> _PROBLEM_:
Write out, from the entries below, exactly the lines that run between the lines holding "obtain ⟨rfl, rfl⟩ := hu" and "exact (withCount_ends (Q", inclusive, and stop there.

> _THE DATA_:

theorem Steady.busReset {b : Bool} : Steady b busReset b :=
  (Steady.releaseLines _).bind fun _ => (Steady.assertLines _).bind fun _ => (Steady.pause _).bind fun _ =>
    (Steady.releaseLines _).bind fun _ => Steady.get.bind fun _ => Steady.probeLoop _

theorem Steady.irqPauseOp {b : Bool} : Steady b irqPauseOp false :=
  Steady.irqMask.bind fun _ => (Steady.pause _).bind fun _ => Steady.irqUnmask

/-- A successful read of the deferred command's bytes. -/
theorem readBuffer_ends {cap addr n : Nat} (m : Memory) (E : State → Prop) (h : addr + n ≤ cap)
    (hw : ∀ a, addr ≤ a → a < addr + n → (m.get? a).isSome = true) :
    Ends (fun s => Holds 0 m false s ∧ s.cfg.bufSize = cap) (readBuffer addr n)
      (fun bs s => bs.length = n ∧ Holds 0 m false s) E := by
  rintro s ⟨hs, hcap⟩
  obtain ⟨bs, hbs, hl⟩ := State.memRead_written (s := s) (by rw [hcap]; exact h) (by rw [hs.2.1]; exact hw)
  simp only [readBuffer, hbs]
  exact ⟨hl, hs⟩

theorem iecWaitOp_ends {cap : Nat} (m : Memory) (hcap : 2 ≤ cap) (hw : ∀ a, a < 2 → (m.get? a).isSome = true) :
    Ends (fun s => Holds 0 m false s ∧ s.cfg.bufSize = cap) iecWaitOp (fun _ => Holds 0 m false)
      (Holds 0 m false) := by
  refine Ends.bind ((readBuffer_ends m _ (by omega) fun a _ h => hw a (by omega))) fun bs => ?_
  refine Ends.mono (P := Holds 0 m false) ?_ (fun _ x => x.2) (fun _ _ x => x) fun _ x => x
  refine (Steady.waitFor _ _ _ 0 m).bind fun ok => (Steady.poll 0 m).bind fun _ => ?_
  cases ok
  · exact (Ends.act (Q := Holds 0 m false) fun s hs =>
      ⟨(State.logEvent_count _ _).trans hs.1, (State.logEvent_buffer _ _).trans hs.2.1,
        (State.logEvent_irqOff _ _).trans hs.2.2⟩).bind fun _ => Ends.pure _ fun _ x => x
  · exact Ends.pure _ fun _ x => x

/-- What a deferred operation leaves. -/
def Calm (m : Memory) (s : State) : Prop := s.buffer = m ∧ s.irqOff = false

theorem withCount_ends {P : State → Prop} {op : Engine Unit} {Q : State → Prop} {E : State → Prop}
    (h : Ends P op (fun _ => Q) E) :
    Ends P (withCount op) (fun r s => r = (.ok, byteOfCount s.count) ∧ Q s) E :=
  h.bind fun _ _ hs => ⟨rfl, hs⟩

/-- The deferred operations of R268: with the command bytes of R273 (g) written, none raises a fault. -/
theorem asyncOp_ends {cap : Nat} {acmd : Byte} {n : Nat} (m : Memory) (hcap : 2 ≤ cap)
    (h : Safety.asyncBytes acmd = some n) (hw : ∀ a, a < n → (m.get? a).isSome = true) :
    Ends (fun s => Calm m s ∧ s.cfg.bufSize = cap) (asyncOp acmd) (fun _ => Calm m) (Calm m) := by
  refine Ends.bind (Q := fun _ s => Holds 0 m false s ∧ s.cfg.bufSize = cap)
    (Ends.act fun s hs => ⟨⟨rfl, hs.1.1, hs.1.2⟩, hs.2⟩) fun _ => ?_
  have hwrite : ∀ (bytes : List Byte) (atn talk : Bool) (op : Engine Unit), Steady false op false →
      Ends (Holds 0 m false) (rawWrite bytes atn talk >>= fun _ => op) (fun _ => Calm m) (Calm m) :=
    fun bytes atn talk op ho => Ends.bind
      ((rawWrite_ends bytes atn talk 0 m).mono (fun _ x => x) (fun _ _ x => x) fun _ x => ⟨x.2.2.1, x.2.2.2⟩)
      fun _ => (ho _ m).mono (fun _ x => x) (fun _ _ x => ⟨x.2.1, x.2.2⟩) fun _ x => ⟨x.2.1, x.2.2⟩
  have hcount : ∀ {op : Engine Unit}, Ends (Holds 0 m false) op (fun _ => Calm m) (Calm m) →
      Ends (Holds 0 m false) (withCount op) (fun _ => Calm m) (Calm m) := fun ho =>
    (withCount_ends ho).mono (fun _ x => x) (fun _ _ x => x.2) fun _ x => x
  have hread : ∀ (k : Nat) (f : List Byte → Engine (Status × Byte)), k ≤ 2 → k ≤ n →
      (∀ bs, Ends (Holds 0 m false) (f bs) (fun _ => Calm m) (Calm m)) →
      Ends (fun s => Holds 0 m false s ∧ s.cfg.bufSize = cap) (readBuffer 0 k >>= f) (fun _ => Calm m) (Calm m) :=
    fun k f hk hkn hf =>
    Ends.bind (readBuffer_ends m _ (by omega) fun a _ ha => hw a (by omega)) fun bs =>
      (hf bs).mono (fun _ x => x.2) (fun _ _ x => x) fun _ x => x
  have hsteady : ∀ {op : Engine Unit}, Steady false op false →
      Ends (Holds 0 m false) op (fun _ => Calm m) (Calm m) := fun ho =>
    (ho 0 m).mono (fun _ x => x) (fun _ _ x => ⟨x.2.1, x.2.2⟩) fun _ x => ⟨x.2.1, x.2.2⟩
  unfold Safety.asyncBytes at h
  split <;> rename_i e <;> simp only [e] at h
  · cases h
    exact hread 2 _ (by decide) (by omega) fun bs => hcount (hwrite bs _ _ _ (Steady.setBusState _))
  · cases h
    exact hread 2 _ (by decide) (by omega) fun bs => hcount (hwrite bs _ _ _ (Steady.setBusState _))
  · cases h
    exact hread 2 _ (by decide) (by omega) fun bs => hcount (hwrite bs _ _ _ (Steady.setBusState _))
  · cases h
    exact hread 2 _ (by decide) (by omega) fun bs => hcount (hwrite bs _ _ _ (Steady.setBusState _))
  · cases h
    exact hread 1 _ (by decide) (by omega) fun bs => hcount (hwrite bs _ _ _
      ((Steady.releaseLines _).bind fun _ => Steady.setBusState _))
  · cases h
    exact hread 1 _ (by decide) (by omega) fun bs => hcount (hwrite bs _ _ _
      ((Steady.releaseLines _).bind fun _ => Steady.setBusState _))
  · exact (hcount (hsteady Steady.busReset)).mono (fun _ x => x.1) (fun _ _ x => x) fun _ x => x
  · cases h
    exact (iecWaitOp_ends m hcap hw).mono (fun _ x => x) (fun _ _ x => ⟨x.2.1, x.2.2⟩) fun _ x => ⟨x.2.1, x.2.2⟩
  · exact (hcount (hsteady Steady.irqPauseOp)).mono (fun _ x => x.1) (fun _ _ x => x) fun _ x => x
  · cases h

/-- An operation that raises no fault is reported, in the state it left (R131, R287). -/
theorem engineReport_ends {P : State → Prop} {op : Engine (Status × Byte)} {Q E R : State → Prop}
    (h : Ends P op (fun _ => Q) E) (hf : Framed op) (hq : ∀ s, Q s → R s) (he : ∀ s, E s → R s) {s : State} (hs : P s) :
    ∃ st n t, engineReport (op s) = .ok (st, n, t) ∧ R t ∧ Frame s t := by
  have h1 := h s hs
  have h2 := hf s
  revert h1 h2
  unfold after
  cases op s with
  | ok a t => exact fun h1 h2 => ⟨a.1, a.2, t, rfl, hq t h1, h2⟩
  | error e t =>
    cases e with
    | failed st => exact fun h1 h2 => ⟨st, byteOfCount t.count, t, rfl, he t h1, h2⟩
    | fault f => exact fun h1 _ => h1.elim

/-- READ mode: the handler always ends, in `readDone`, with the received bytes in the buffer (R266). -/
theorem handleRead_ends {s : State} (h : s.fill.toNat ≤ s.cfg.bufSize) (hi : s.irqOff = false) :
    ∃ st n t, handleRead s = .next (t.finishRequest .readDone (byteOfCount t.count) st n) ∧ Got 0 s.fill.toNat t ∧
      Frame s t := by
  have k := readOp_ends s.proto h
  obtain ⟨st, n, t, hr, ht, hf⟩ := engineReport_ends (R := Got 0 s.fill.toNat)
    ((withCount_ends (Q := Got 0 s.fill.toNat) k).mono (fun _ x => x) (fun _ _ x => x.2) fun _ x => x)
    (Framed.readOp s.proto s.fill.toNat).withCount (fun _ x => x) (fun _ x => x) ⟨hi, rfl⟩
  exact ⟨st, n, t, by simp [handleRead, hr], ht, hf⟩

/-- WRITE mode: with the payload in the buffer the handler always ends, in `result` (R267). -/
theorem handleWrite_ends {s : State} (h : s.fill.toNat ≤ s.cfg.bufSize) (hi : s.irqOff = false)
    (hw : ∀ a, a < s.fill.toNat → (s.buffer.get? a).isSome = true) :
    ∃ st n t, handleWrite s = .next (t.finishRequest .result 0 st n) ∧ Calm s.buffer t ∧ t.count ≤ s.fill.toNat ∧
      Frame s t := by
  obtain ⟨bs, hbs, hl⟩ := State.memRead_written (s := s) (addr := 0) (n := s.fill.toNat) (by omega)
    fun a _ ha => hw a (by omega)
  have k : Ends (fun u => u = s) (withCount (writeRequest s))
      (fun _ t => Calm s.buffer t ∧ t.count ≤ s.fill.toNat) (fun t => Calm s.buffer t ∧ t.count ≤ s.fill.toNat) := by
    have k1 : Ends (fun u => u = s) (writeRequest s) (fun _ t => Calm s.buffer t ∧ t.count ≤ s.fill.toNat)
        (fun t => Calm s.buffer t ∧ t.count ≤ s.fill.toNat) := by
      refine Ends.bind (Q := fun r u => r = bs ∧ u = s) (fun u hu => ?_) fun r => ?_
      · subst hu
        simp [readBuffer, hbs]
      · intro u hu
        obtain ⟨rfl, rfl⟩ := hu
        exact ((writeOp_ends u.proto r u.buffer).mono (fun _ x => x)
          (fun _ t x => ⟨⟨x.2.1, x.2.2⟩, by rw [x.1, hl]⟩)
          fun t x => ⟨⟨x.2.2.1, x.2.2.2⟩, by have := x.2.1; omega⟩ :
            Ends (fun v => v.buffer = u.buffer ∧ v.irqOff = false) (writeOp u.proto r)
              (fun _ t => Calm u.buffer t ∧ t.count ≤ u.fill.toNat) (fun t => Calm u.buffer t ∧ t.count ≤ u.fill.toNat)) u ⟨rfl, hi⟩
    exact (withCount_ends (Q := fun t => Calm s.buffer t ∧ t.count ≤ s.fill.toNat) k1).mono (fun _ x => x)
      (fun _ _ x => x.2) fun _ x => x
  obtain ⟨st, n, t, hr, ht, hf⟩ := engineReport_ends (R := fun t => Calm s.buffer t ∧ t.count ≤ s.fill.toNat) k
    (Framed.writeRequest s).withCount (fun _ x => x) (fun _ x => x) rfl
  exact ⟨st, n, t, by simp [handleWrite, hr], ht.1, ht.2, hf⟩

/-- ASYNC mode: with the command bytes in the buffer the handler always ends, in `result` (R268). -/
theorem handleAsync_ends {s : State} (hc : 2 ≤ s.cfg.bufSize) (hi : s.irqOff = false)
    (h : Safety.asyncBytes s.acmd = some s.fill.toNat)
    (hw : ∀ a, a < s.fill.toNat → (s.buffer.get? a).isSome = true) :
    ∃ st n t, handleAsync s = .next (t.finishRequest .result 0 st n) ∧ Calm s.buffer t ∧ Frame s t := by
  obtain ⟨st, n, t, hr, ht, hf⟩ := engineReport_ends (R := Calm s.buffer) (asyncOp_ends s.buffer hc h hw)
    (Framed.asyncOp s.acmd) (fun _ x => x) (fun _ x => x) ⟨⟨rfl, hi⟩, rfl⟩
  exact ⟨st, n, t, by simp [handleAsync, hr], ht, hf⟩

end Sys2Proof.Machine
end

> _SOLUTION FOR THIS PROBLEM_:
        obtain ⟨rfl, rfl⟩ := hu
        exact ((writeOp_ends u.proto r u.buffer).mono (fun _ x => x)
          (fun _ t x => ⟨⟨x.2.1, x.2.2⟩, by rw [x.1, hl]⟩)
          fun t x => ⟨⟨x.2.2.1, x.2.2.2⟩, by have := x.2.1; omega⟩ :
            Ends (fun v => v.buffer = u.buffer ∧ v.irqOff = false) (writeOp u.proto r)
              (fun _ t => Calm u.buffer t ∧ t.count ≤ u.fill.toNat) (fun t => Calm u.buffer t ∧ t.count ≤ u.fill.toNat)) u ⟨rfl, hi⟩
    exact (withCount_ends (Q := fun t => Calm s.buffer t ∧ t.count ≤ s.fill.toNat) k1).mono (fun _ x => x)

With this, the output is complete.